The gold standard for patients with HCC and inadequate FLR is PVE. The main indications for PVE, in patients with HCC and presence of liver fibrosis or cirrhosis, are FLR <40% when liver function is good (ICGR15 <10%) and FLR <50% when liver function is affected (ICGR15: 10–20%) (8). However, PVE has limitations: it can not be applied effectively when FLR is very small (<25%) and a long waiting period (>4 weeks) is required before liver resection, in order that adequate hypertrophy of FLR can be achieved. Furthermore, segement IV embolization is technically very demanding, when an extended right hepatectomy is required.
In order to increase the regeneration of the FLR, the ideal method should be safe, induce rapid liver regeneration with good FLR functionality and be associated with low postoperative mortality.

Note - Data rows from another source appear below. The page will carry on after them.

/-! ## Shift register -/

/-- SH9: the high bits of the amount byte are ignored. -/
theorem test_shamt_all_ones : fieldOf State.shiftAmount (exec (.outShamt 0xFF) State.reset) = some 7 := by decide
/-- SH11. -/
theorem test_shamt_bit3_ignored : fieldOf State.shiftAmount (exec (.outShamt 0x0C) State.reset) = some 4 := by decide
/-- SH7. -/
theorem test_shdata_pushes :
    fieldOf State.shiftData (exec (.outShdata 0x0F) { State.reset with shiftData := 0xFF00 }) = some 0x0FFF := by decide
/-- SH3, a = 4. -/
theorem test_shres_window :
    resultOf (exec .inShres { State.reset with shiftData := 0x1234, shiftAmount := 4 }) = some (.byte 0x23) := by decide
/-- R137, D = 0xABCD, a = 0: the high byte, not zero. -/
theorem test_shres_amount_zero :
    resultOf (exec .inShres { State.reset with shiftData := 0xABCD }) = some (.byte 0xAB) := by decide
/-- S1 by way of the pseudo-operation WINDOW: amount 4, bytes 0xFF then 0x0F. -/
theorem test_window_s1 : resultOf (execAll (shiftWindow 0x0F 0xFF 4) State.reset) = some (.byte 0xFF) := by decide

/-! ## Sound -/

/-- SN11: bit 0 falling still fires, bit 1 steady does not. -/
theorem test_snd1_falling_bit0 :
    resultOf (exec (.outSnd1 0x02) { State.reset with prevSnd1 := 0x03 }) = some (.triggers 0x0001) := by decide
/-- SN9. -/
theorem test_snd1_edges_and_hold :
    resultOf (exec (.outSnd1 0xFF) { State.reset with prevSnd1 := 0x01 }) = some (.triggers 0x00FF) := by decide
/-- SN15: bit 0 of the second port is an ordinary edge. -/
theorem test_snd2_no_hold :
    resultOf (exec (.outSnd2 0x03) { State.reset with prevSnd2 := 0x03 }) = some (.triggers 0x0000) := by decide
/-- SN20: channels 8, 9, 10, 11, 13, 14, 15. -/
theorem test_snd2_channels :
    resultOf (exec (.outSnd2 0xFF) { State.reset with prevSnd2 := 0x10 }) = some (.triggers 0xEF00) := by decide
/-- The pseudo-operation PULSE on the second port: the write of 0 fires nothing and leaves 0. -/
theorem test_pulse_second_port :
    fieldOf State.prevSnd2 (execAll (pulse Config.standard 5 0x10) State.reset) = some 0x00 := by decide

/-! ## Ports -/

/-- PD1: an input port answers a byte and uses one draw. -/
theorem test_input_uses_a_draw : fieldOf State.draws (exec .inInp1 State.reset) = some 1 := by decide
theorem test_further_input_port :
    resultOf (exec (.inInpNext 7) State.reset) = some (.byte (Config.inputByte 7 0)) := rfl
theorem test_input0_leaves_fault : fieldOf State.fault (exec .inInp0 State.reset) = some none := by decide
/-- PD7: IN 2 is the third input port, not the shift amount. -/
theorem test_input2_is_a_draw :
    resultOf (exec .inInp2 { State.reset with shiftAmount := 5 }) = some (.byte (Config.inputByte 2 0)) := rfl
/-- PD3. -/
theorem test_wdog_read : resultOf (exec .inWdog State.reset) = some (.byte 0x00) := by decide
/-- PD5. -/
theorem test_wdog_write : resultOf (exec (.outWdog 0xFF) State.reset) = some (.triggers 0) := by decide
/-- PD4, strict. -/
theorem test_unmapped_read_strict :
    fieldOf State.fault (exec (.inUnmapped 4) State.reset) = some (some (.unmappedPort .read 4)) := by decide
/-- PD4, production. -/
theorem test_unmapped_read_production : resultOf (exec (.inUnmapped 255) production) = some (.byte 0x00) := by decide
/-- PD6, strict. -/
theorem test_unmapped_write_strict :
    fieldOf State.fault (exec (.outUnmapped 7 1) State.reset) = some (some (.unmappedPort .write 7)) := by decide
/-- PD6, production. -/
theorem test_unmapped_write_production : resultOf (exec (.outUnmapped 0 1) production) = some (.triggers 0) := by
  decide

/-! ## Cadence -/

/-- RS5: time 0 equals the reset value of `lastTime`. -/
theorem test_tick_zero : resultOf (exec (.tick 0) State.reset) = some (.tick .noInterrupt) := by decide
/-- RS4. -/
theorem test_tick_first : resultOf (exec (.tick 1) State.reset) = some (.tick .mid) := by decide
/-- CA6: the snapshot sees writes made before the TICK. -/
theorem test_tick_snapshot : fieldOf (fun t => t.snap.read 0) (exec (.tick 2) atVBlank) = some 0xAA := by decide
/-- CA4: quit wins, and `lastTime` stays. -/
theorem test_tick_quit :
    fieldOf State.lastTime (exec (.tick 2) { State.reset with quit := true, lastTime := 1 }) = some 1 := by decide
/-- CA1, the step from 7 back to 3: a time that goes back counts as changed. -/
theorem test_frame_time_goes_back :
    resultOf (execAll (frameTicks 7 3) State.reset) = some (.tick .vblank) := by decide
theorem test_setquit : fieldOf State.quit (exec .setquit State.reset) = some true := by decide

/-! ## Script lines -/

/-- P-programs of 95_test_vectors.md: `OUT 2, 0x04` and `C: GETFRAME 224`, with their head words 0x10204 and 0x70000. -/
theorem test_script_lines :
    scriptRequests Config.standard
      [{ op := .portOut 2 0x04 }, { consumer := true, op := .getframe 224 [] }] =
    [{ agent := .cpuSide, head := 0x10204 },
      { agent := .consumer, head := 0x70000, operands := { pitch := 224 } }] := by decide

/-! ## Memory -/

/-- M3: no wrap. -/
theorem test_memrd_out_of_range :
    fieldOf State.fault (exec (.memrd 65536) State.reset) = some (some (.memOutOfRange 65536)) := by decide
/-- M5. -/
theorem test_memrd_after_reset : resultOf (exec (.memrd 0x2000) State.reset) = some (.byte 0x00) := by decide
/-- M2. -/
theorem test_memwr_highest :
    fieldOf (fun t => t.mem.read 65535) (exec (.memwr 65535 0x34) State.reset) = some 0x34 := by decide
/-- M4. -/
theorem test_memwr_out_of_range :
    fieldOf State.mem (exec (.memwr 70000 1) atVBlank) = some [(0x2400, 0xAA)] := by decide
/-- M6. -/
theorem test_load_ascends :
    fieldOf State.mem (exec (.load 0x1FFE [0xAA, 0xBB]) State.reset) = some [(0x1FFE, 0xAA), (0x1FFF, 0xBB)] := by decide
/-- M9, M10 are the two sides of the boundary; M10 faults. -/
theorem test_load_empty_beyond :
    fieldOf State.fault (exec (.load 65537 []) State.reset) = some (some (.loadOverflow 65537 0)) := by decide
/-- M9. -/
theorem test_load_empty_at_the_end : fieldOf State.fault (exec (.load 65536 []) State.reset) = some none := by decide
/-- RS6 and M11, at the copy's first byte. -/
theorem test_snapshot_first_byte :
    resultOf (exec .snapshot atVBlank) = some (.copy (atVBlank.mem.bytes 0x2400 7168)) ∧
      (atVBlank.mem.bytes 0x2400 2) = [0xAA, 0x00] := ⟨rfl, by decide⟩
/-- Writing the background unlists a cell: the canonical form. -/
theorem test_memory_canonical : Memory.write [(5, 1), (7, 2)] 5 0 = [(7, 2)] := by decide

/-! ## Video -/

/-- V6: i = 33, b = 3 is pixel (1, 244). -/
theorem test_pixel_v6 : pixelAt Config.standard [(33, 0x08)] 1 244 = 0xFF := by decide
/-- V10: i = 7167, b = 0 is pixel (223, 7), and its neighbour above is dark. -/
theorem test_pixel_v10 :
    pixelAt Config.standard [(7167, 0x01)] 223 7 = 0xFF ∧ pixelAt Config.standard [(7167, 0x01)] 223 6 = 0x00 := by decide
/-- V7: i = 100, b = 5. -/
theorem test_map_v7 : pixelX Config.standard 100 = 3 ∧ pixelY Config.standard 100 5 = 218 := by decide
/-- V7 in the buffer, pitch 224. -/
theorem test_index_v7 : cellIndex 224 3 218 = 48835 := by decide
/-- The first eight steps of the walker put V1's and V2's bits of byte 0x81 at the bottom of column 0. -/
theorem test_walker_first_byte :
    (Walker.run Config.standard [(0, 0x81)] 1 8 (walkerStart (List.replicate 256 0x77))).fb.drop 247 =
      [0x77, 0xFF, 0x00, 0x00, 0x00, 0x00, 0x00, 0x00, 0xFF] := by decide
/-- V17. -/
theorem test_getframe_narrow_pitch : refusalOf (exec (.getframe 223 []) State.reset) = some .badFrameBuffer := by decide
/-- V18: one byte short of the 57344 that pitch 224 needs. -/
theorem test_getframe_short_buffer (fb : List Byte) (h : fb.length = 57343) :
    refusalOf (exec (.getframe 224 fb) State.reset) = some .badFrameBuffer := by
  have hb : frameBufferOk 224 fb = false := by
    rw [frameBufferOk, h]
    decide
  simp [exec, execGetframe, unlessTerminated, State.reset, refusalOf, hb]

/-! ## Faults, reset, step -/

/-- PD9: a terminated block has no step. -/
theorem test_terminated_has_no_step : exec .inShres terminated = .fault (.terminated (.unmappedPort .read 4)) := rfl
/-- RESET of a run in progress (R258 d). -/
theorem test_second_reset : refusalOf (exec .reset { State.reset with runStarted := true }) = some .secondReset := by
  decide
/-- RESET of a terminated block starts a new run (R259). -/
theorem test_new_run : fieldOf State.fault (exec .reset terminated) = some none := by decide
/-- P5, second line, through a step. -/
theorem test_step_p5 :
    fieldOf State.fault (step (State.reset.withFetchWord 24 0x00400)) = some (some (.unmappedPort .read 4)) := by decide
/-- An operation taken leaves the inbox. -/
theorem test_step_takes_the_word : fieldOf State.inbox (step (State.reset.withFetchWord 24 0x104FF)) = some [] := by
  decide
theorem test_step_invalid_word : refusalOf (step (State.reset.withFetchWord 24 0xB0000)) = some (.invalidWord 0xB0000) := by
  decide
/-- The consumer may not issue OUT (R14). -/
theorem test_step_wrong_agent :
    refusalOf (step { State.reset with inbox := [{ agent := .consumer, head := 0x10201 }] }) =
      some (.wrongAgent .consumer) := by decide
/-- The lock held by the consumer: the end-of-screen TICK waits and stays issued. -/
theorem test_tick_waits :
    fieldOf (fun t => (t.result, t.inbox.length)) (step { atVBlank with
      lock := .consumer
      inbox := [{ agent := .cpuSide, head := 0x20000, operands := { time := 9 } }] }) = some (.waiting, 1) := by decide

/-! ## The fine-grained form -/

/-- While the consumer copies, the CPU side's end-of-screen TICK makes its tests and writes and then waits (R170). -/
theorem test_move_waits :
    (({ block := { atVBlank with lock := .consumer }, cpu := .idle, consumer := .copyOut 224 [] [] 0 } : Contexts).move
      (.cpuIssue (.tick 9))).map (fun c => (c.block.lastTime, c.block.phase, c.cpu, c.move .cpuAdvance)) =
    some (9, .awaitingMid, .acquiring, none) := by decide
/-- One byte copied in. -/
theorem test_move_copies_a_byte :
    (({ block := { atVBlank with lock := .producer }, cpu := .copyIn 0, consumer := .idle } : Contexts).move
      .cpuAdvance).map (fun c => (c.block.snap, c.cpu)) = some ([(0, 0xAA)], .copyIn 1) := by decide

ALPPS, which is the alternative of PVE in patients with small FLR, provides rapid liver regeneration but not with good functionality. A recent systematic review assessed the role of ALPPS in 176 patients with HCC and inadequate FLR. They concluded that ALPPS is safe and feasible to treat selected patients with initially unresectable HCC but with high 90-day mortality (17.6%) and, as yet unclear oncological outcomes (9).

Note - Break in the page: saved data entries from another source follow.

-- ==== Sys2Proof/Machine/Ending.lean ====
section
/-!
DEFINITION. Lanes that exit and the end of a warp (spec/11, R269; spec/03, R68; spec/05, R90; spec/14, R388, R389).
-/
namespace Sys2Proof.Machine

/-- Lanes marked exited: cleared from EXEC, the current mask and every stack entry (R193, R269). -/
def exitLanes (w : Warp) (x : Mask) : Warp :=
  { w with exec := w.exec &&& ~~~x, m := w.m &&& ~~~x, gone := w.gone ||| x,
           stack := w.stack.map fun e =>
             { e with mask := e.mask &&& ~~~x, other := e.other.map fun c => { c with exec := c.exec &&& ~~~x, m := c.m &&& ~~~x } } }

/-- Register slots given back to a core's pool (R90, R91). -/
def freeSlots (s : State) (core n : Nat) : State :=
  { s with cores := vecOf 160 fun i => if i.val = core then { s.cores[i] with free := s.cores[i].free + n } else s.cores[i] }

/-- The undelivered records of an ended warp go to the ring with EXITED, and its node will be FAULTED (R389). -/
def flushLate (s : State) (records : List (BitVec 512)) : State :=
  records.foldl (fun s r => failNode (appendRing s s.x (withExited r)) s.w.node (recCode r) (recDetail r)) s

/-- The warp in focus ends: its register blocks are released, poison still held is discarded and counted, undelivered late faults
reach the ring, and its queue entries count as popped (R68, R90, R203, R269, R388, R389). -/
def endWarp (s : State) : State :=
  let w := s.w
  let s := if w.porig.getLsbD 255 then count s 0x0010#16 (s.x.num.setWidth 32) 1 else s
  let s := freeSlots s w.core.toNat (popNat 29 w.claimed.toNat)
  let s := flushLate s w.late
  let s := if w.summaryDone then failNode s w.node cStoreImprecise 0x02 else s
  let s := { s with w := { w with status := .done, claimed := 0#29, late := [], exec := 0#64, matReq := none } }
  (List.finRange 8).foldl retireQueue s

/-- What follows once lanes have exited: the warp ends when no lane remains; a path without lanes resumes from the stack; otherwise the
warp goes on at its successor (R269). EXEC empty with an empty stack ends the warp too (log entry 11). -/
def afterExit (s : State) : State :=
  if s.w.gone = BitVec.allOnes 64 then endWarp s
  else if s.w.exec = 0#64 then
    let w := unwind (2 * s.w.stack.length + 1) true { s.w with status := .running, woken := false }
    if w.exec = 0#64 && w.stack.isEmpty then endWarp { s with w := w } else { s with w := w }
  else advance s

end Sys2Proof.Machine
end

RASPE has the potential to overcome the disadvantages of PVE and ALPPS: it increases the FLR rapidly and effectively, with preservation of liver function (FLR-F) as expressed by the use of Technetium (99mTc) mebrofenin scintigraphy (4), is safe and with low post-operative mortality. Furthermore, embolization of middle HVE facilitates the performance of extended right hepatectomy.

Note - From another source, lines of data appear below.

-- ==== Sys2Proof/Machine/Kv.lean ====
section
/-!
DEFINITION. The run-ahead queues' push (spec/12, R326; spec/08, R203) and key-value translation (spec/12, R327, R328; spec/05, R110 to
R112).
-/
namespace Sys2Proof.Machine

/-- An entry appended to a queue of the block; it retires at once where no warp is subscribed (R203). -/
def pushEntry (s : State) (q : BitVec 3) (x : Scalar) : State :=
  let k := s.b.queues[q.toNat]
  retireQueue { s with b := { s.b with queues := s.b.queues.set q.toNat { k with entries := k.entries ++ [x] } } } q.toFin

/-- The oldest entry that a processor has pushed joins its queue once its release at block scope may be performed (R150, R326). -/
def transferPush (s : State) : State :=
  match s.w.pushes with
  | [] => s
  | (q, x, t) :: rest => if earlierDone s t 1#3 then pushEntry { s with w := { s.w with pushes := rest } } q x else s

/-- The entries that count against the 32 of a queue: those that have not retired, and those that are on their way to it (R203). -/
def queueFill (s : State) (q : BitVec 3) : Nat := s.b.queues[q.toNat].entries.length + (s.w.pushes.filter fun e => e.1 = q).length

/-- QPUSH (R326): a release at block scope, whose entry reaches its queue once the processor's earlier accesses are performed (R150); the
processor itself goes on, and parks while the queue is full. -/
def execQpush (q : BitVec 3) (a : BitVec 8) (s : State) : Host.Outcome State Fault Refusal :=
  issue { rap := .only, opds := [.ssrc a] } s fun s =>
    match readS s a with
    | .error e => .error e
    | .ok (s, x) =>
      if 32 ≤ queueFill s q then park (.queue q)
      else if s.w.pushes.isEmpty && drained s 1#3 then .ok (pushEntry (advance s) q x)
      else .ok (advance { s with w := { s.w with pushes := s.w.pushes ++ [(q, x, s.w.cyc.toNat)] } })

/-! ### Block-table entries (R110, R111) -/

def kvTier (e : BitVec 128) : BitVec 2 := e.extractLsb' 126 2
def kvPresent (e : BitVec 128) : Bool := e.getLsbD 125
def kvBusy (e : BitVec 128) : Bool := e.getLsbD 124
def kvPoison (e : BitVec 128) : Bool := e.getLsbD 123
def kvLen (e : BitVec 128) : Nat := bitsNat e 100 12
/-- A zero field is non-zero. -/
def kvZeroBad (e : BitVec 128) : Bool := bitsNat e 112 11 ≠ 0 || bitsNat e 80 20 ≠ 0

/-- What an entry gives a lane (R111, R327). -/
inductive KvOutcome where
  | poison (code detail : Byte)
  | location (loc : DWord)
  | replay (post : Bool)
  deriving DecidableEq, Repr

/-- The decision of R327 and R111 on an entry; `base` is BASE of the handle. -/
def kvDecide (e : BitVec 128) (base : Nat) : KvOutcome :=
  if kvZeroBad e || kvLen e = 0 then .poison cHandleBounds 0x41
  else if kvPoison e then .poison cTilePoison 0x00
  else if kvPresent e && !kvBusy e && kvTier e ≠ 3#2 then
    if bitsNat e 64 16 ≠ base / 2 ^ 64 then .poison cHandleBounds 0x42 else .location (e.extractLsb' 0 64)
  else .replay (kvPresent e && kvTier e = 3#2)

/-- RINGS of a context, and the control words of ring `k` (R206). -/
def ctxRings (x : Ctx) : Nat := bitsNat x.desc 256 80
def ringHead (x : Ctx) (k : Nat) : Nat := ctxRings x + 0x90000 + 16 * k
def ringTail (x : Ctx) (k : Nat) : Nat := ctxRings x + 0x90000 + 16 * k + 8
def ringSlot (x : Ctx) (k i : Nat) : Nat := ctxRings x + 0x10000 * k + 16 * (i % 4096)

/-- An entry produced into ring `k` of a context (R206); `none` when the ring is full. -/
def ringPush (s : State) (x : Ctx) (k : Nat) (entry : Nat) : HubRun (Option State) :=
  match hubFetch s x (ringHead x k) 8 with
  | .error e => .error e
  | .ok (s, head) =>
    match hubFetch s x (ringTail x k) 8 with
    | .error e => .error e
    | .ok (s, tail) =>
      if (tail + 2 ^ 64 - head) % 2 ^ 64 = 4096 then .ok none
      else
        match hubPut s x (ringSlot x k tail) (bytesOfNat 16 entry) with
        | .error e => .error e
        | .ok s => (hubPut s x (ringTail x k) (bytesOfNat 8 (tail + 1))).map some

/-- The oldest entry of ring `k`, left in place: `none` when the ring is empty. -/
def ringPeek (s : State) (x : Ctx) (k : Nat) : HubRun (State × Option Nat) :=
  match hubFetch s x (ringHead x k) 8 with
  | .error e => .error e
  | .ok (s, head) =>
    match hubFetch s x (ringTail x k) 8 with
    | .error e => .error e
    | .ok (s, tail) => if head = tail then .ok (s, none) else (hubFetch s x (ringSlot x k head) 16).map fun r => (r.1, some r.2)

/-- The oldest entry of ring `k` consumed. -/
def ringPop (s : State) (x : Ctx) (k : Nat) : State :=
  match hubFetch s x (ringHead x k) 8 with
  | .error _ => s
  | .ok (s, head) => hubPost s x (ringHead x k) (bytesOfNat 8 (head + 1))

/-- A migration request posted; one that finds the ring full, or out of reach, is dropped and counted (R112). -/
def postRequest (s : State) (dtier : Nat) (eva : Nat) : Run State :=
  match ringPush s s.x 0 (atBit 80 dtier + eva) with
  | .ok (some t) => .ok t
  | .error none => park .splinter
  | .ok none | .error (some _) => .ok (count s 0x0012#16 (BitVec.ofNat 32 (2 * s.x.num.toNat)) 1)

/-- The requests of a translation posted, in order. -/
def postRequests : List Nat → State → Run State
  | [], s => .ok s
  | e :: t, s =>
    match postRequest s 0 e with
    | .error e => .error e
    | .ok s => postRequests t s

/-- The block-table entry number of a lane: its first entry plus the position's block (R327). -/
def kvIndex (first position : Nat) : Nat := first + position / 16

/-- One lane of a translation: its plan, or a request to replay it, posted or not. -/
def kvLane (n : BitVec 4) (idx : Nat) (s : State) : Run (State × Option LanePlan × Option Nat) :=
  let h := handleAt s.w n
  match resolveLane s n .load ((16 * idx : Nat) : Int) 16 with
  | .fault c d v => .ok (s, some (.poison c d v true), none)
  | .stall => park .splinter
  | .ok s p =>
    match readCheck s.m p with
    | some d => .ok (s, some (.poison cAliasAttr d p.va true), none)
    | none =>
      if homeStalls s.m p then park .splinter
      else if queueCovers s.w p 16 then park .storeQueue
      else if unpublished s p then
        (if s.w.status = .parked .wos && wosExpired s s.w.since then .ok (s, some (.poison cWosTimeout 0x00 p.va true), none) else park .wos)
      else
        match awaitLine s s.w.core.toNat p false with
        | .error e => .error e
        | .ok _ =>
          let r := loadAt s s.w.core.toNat h.cached p 16
          match kvDecide (BitVec.ofNat 128 (natOfBytes r.2)) (hBase h.entry) with
          | .poison c d => .ok (r.1, some (.poison c d p.va true), none)
          | .location l => .ok (r.1, some (.value l), none)
          | .replay post => .ok (r.1, none, if post then some p.va.toNat else none)

/-- The lanes of a translation: jobs, the lanes to replay, and the entries to request (R327). -/
def kvLanes (n : BitVec 4) : List (Nat × (Byte ⊕ Nat)) → State → Run (State × List LaneJob × List Nat × List Nat)
  | [], s => .ok (s, [], [], [])
  | (l, .inl c) :: t, s =>
    match kvLanes n t s with
    | .error e => .error e
    | .ok (s, js, rep, evas) => .ok (s, ⟨l, .poison c 0x00 0#80 false⟩ :: js, rep, evas)
  | (l, .inr i) :: t, s =>
    match kvLane n i s with
    | .error e => .error e
    | .ok (s, plan, post) =>
      match kvLanes n t s with
      | .error e => .error e
      | .ok (s, js, rep, evas) =>
        match plan with
        | some p => .ok (s, ⟨l, p⟩ :: js, rep, evas)
        | none => .ok (s, js, l :: rep, post.toList ++ evas)

/-- The instruction-wide check of a translation: a bound global handle without Attar (R34, R23, R43, R327). -/
def kvHandleFault (h : Handle) : Option (Byte × Byte) :=
  match handleFault h false true with
  | some f => some f
  | none => if hSpace h.entry ≠ 0 then some (cProtection, 0x00) else none

/-- The entry that a pair of words names: first entry [31:0] and position [63:32] (R327, R328). -/
def kvReq (l : Nat) (x : Scalar) : Nat × (Byte ⊕ Nat) :=
  (l, if x.poison then .inl x.code else .inr (kvIndex (bitsNat x.val 0 32) (bitsNat x.val 32 32)))

/-- The lanes of a translation; an instruction-wide fault poisons them all (R24). -/
def kvPlan (n : BitVec 4) (reqs : List (Nat × (Byte ⊕ Nat))) (s : State) : Run (State × List LaneJob × List Nat × List Nat) :=
  match kvHandleFault (handleAt s.w n) with
  | some (c, d) => .ok (s, poisonLanes c d (reqs.map fun q => (q.1, q.2.map id Int.ofNat)), [], [])
  | none => kvLanes n reqs s

/-- KVX (R327): each distinct entry to be migrated is requested once; REPLAY holds the lanes left as they were. -/
def execKvx (d i : BitVec 8) (h : BitVec 4) (s : State) : Host.Outcome State Fault Refusal :=
  issue { rap := .no, opds := [.vreg d 2 2, .vsrc i true], hreg := h } s fun s =>
    match readV s true i with
    | .error e => .error e
    | .ok (s, x) =>
      if active s.w = 0#64 then .ok (advance { s with w := { s.w with replay := 0#64 } })
      else
        match readReady s (laneList (active s.w)).length with
        | .error e => .error e
        | .ok _ =>
          match kvPlan h ((laneList (active s.w)).map fun l => kvReq l.val (x l)) s with
          | .error e => .error e
          | .ok (s, js, rep, evas) =>
            match postRequests evas.eraseDups { s with w := { s.w with replay := maskOf rep } } with
            | .error e => .error e
            | .ok s => .ok (pendLoad s (.vec d.toNat 8 false) [d.toNat, d.toNat + 1] js true)

/-- KVXS (R328): one translation of the run-ahead processor. -/
def execKvxs (d a : BitVec 8) (h : BitVec 4) (s : State) : Host.Outcome State Fault Refusal :=
  issue { rap := .only, opds := [.sdst d, .ssrc a], hreg := h } s fun s =>
    match readS s a with
    | .error e => .error e
    | .ok (s, x) =>
      match readReady s 1 with
      | .error e => .error e
      | .ok _ =>
        match kvPlan h [kvReq 0 x] s with
        | .error e => .error e
        | .ok (s, js, rep, evas) =>
          match postRequests evas s with
          | .error e => .error e
          | .ok s => .ok (pendLoad s (.scalar d.toNat 8 false) [] (if rep.isEmpty then js else [⟨0, .value 0xFFFFFFFFFFFFFFFF#64⟩]) true)

end Sys2Proof.Machine
end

The increase in regeneration rate vs. PVE could be due to several factors: embolization of the HVE could prevent persistent portal inflow and could reduce porto-portal collaterals. Furthermore, RASPE can increase liver injury since occlusion of HVE out-flow and simultaneous PVE could reduce the flow in the hepatic artery through the hepatic arterial buffer response.
There are, of course, several questions which have to be answered: what will be the effect of RASPE in patients with liver fibrosis or cirrhosis, where liver regeneration capacity is reduced? The majority of patients, where RASPE has been done, are patients with colorectal metastases, where liver is not fibrotic. Also, as the combination of TACE and PVE seems to be more effective in patients with large HCCs or satellite lesions (8), what will be the risks for the liver after sequential application of TACE and RASPE?
RASPE is also a technically demanding procedure and it still has to be shown if it is easily reproducible.
The randomized trial which is running for the effect of RASPE vs. PVE in patients with colo-rectal liver metastases should provide several answers, on the FLR changes at 3 weeks after the procedure (10). However, a similar trial should be conducted with patients with HCC, as the regeneration process is different in diseased liver.
Overall, RASPE has the potential to become the procedure of choice in patients with HCC and small FLR (<25%).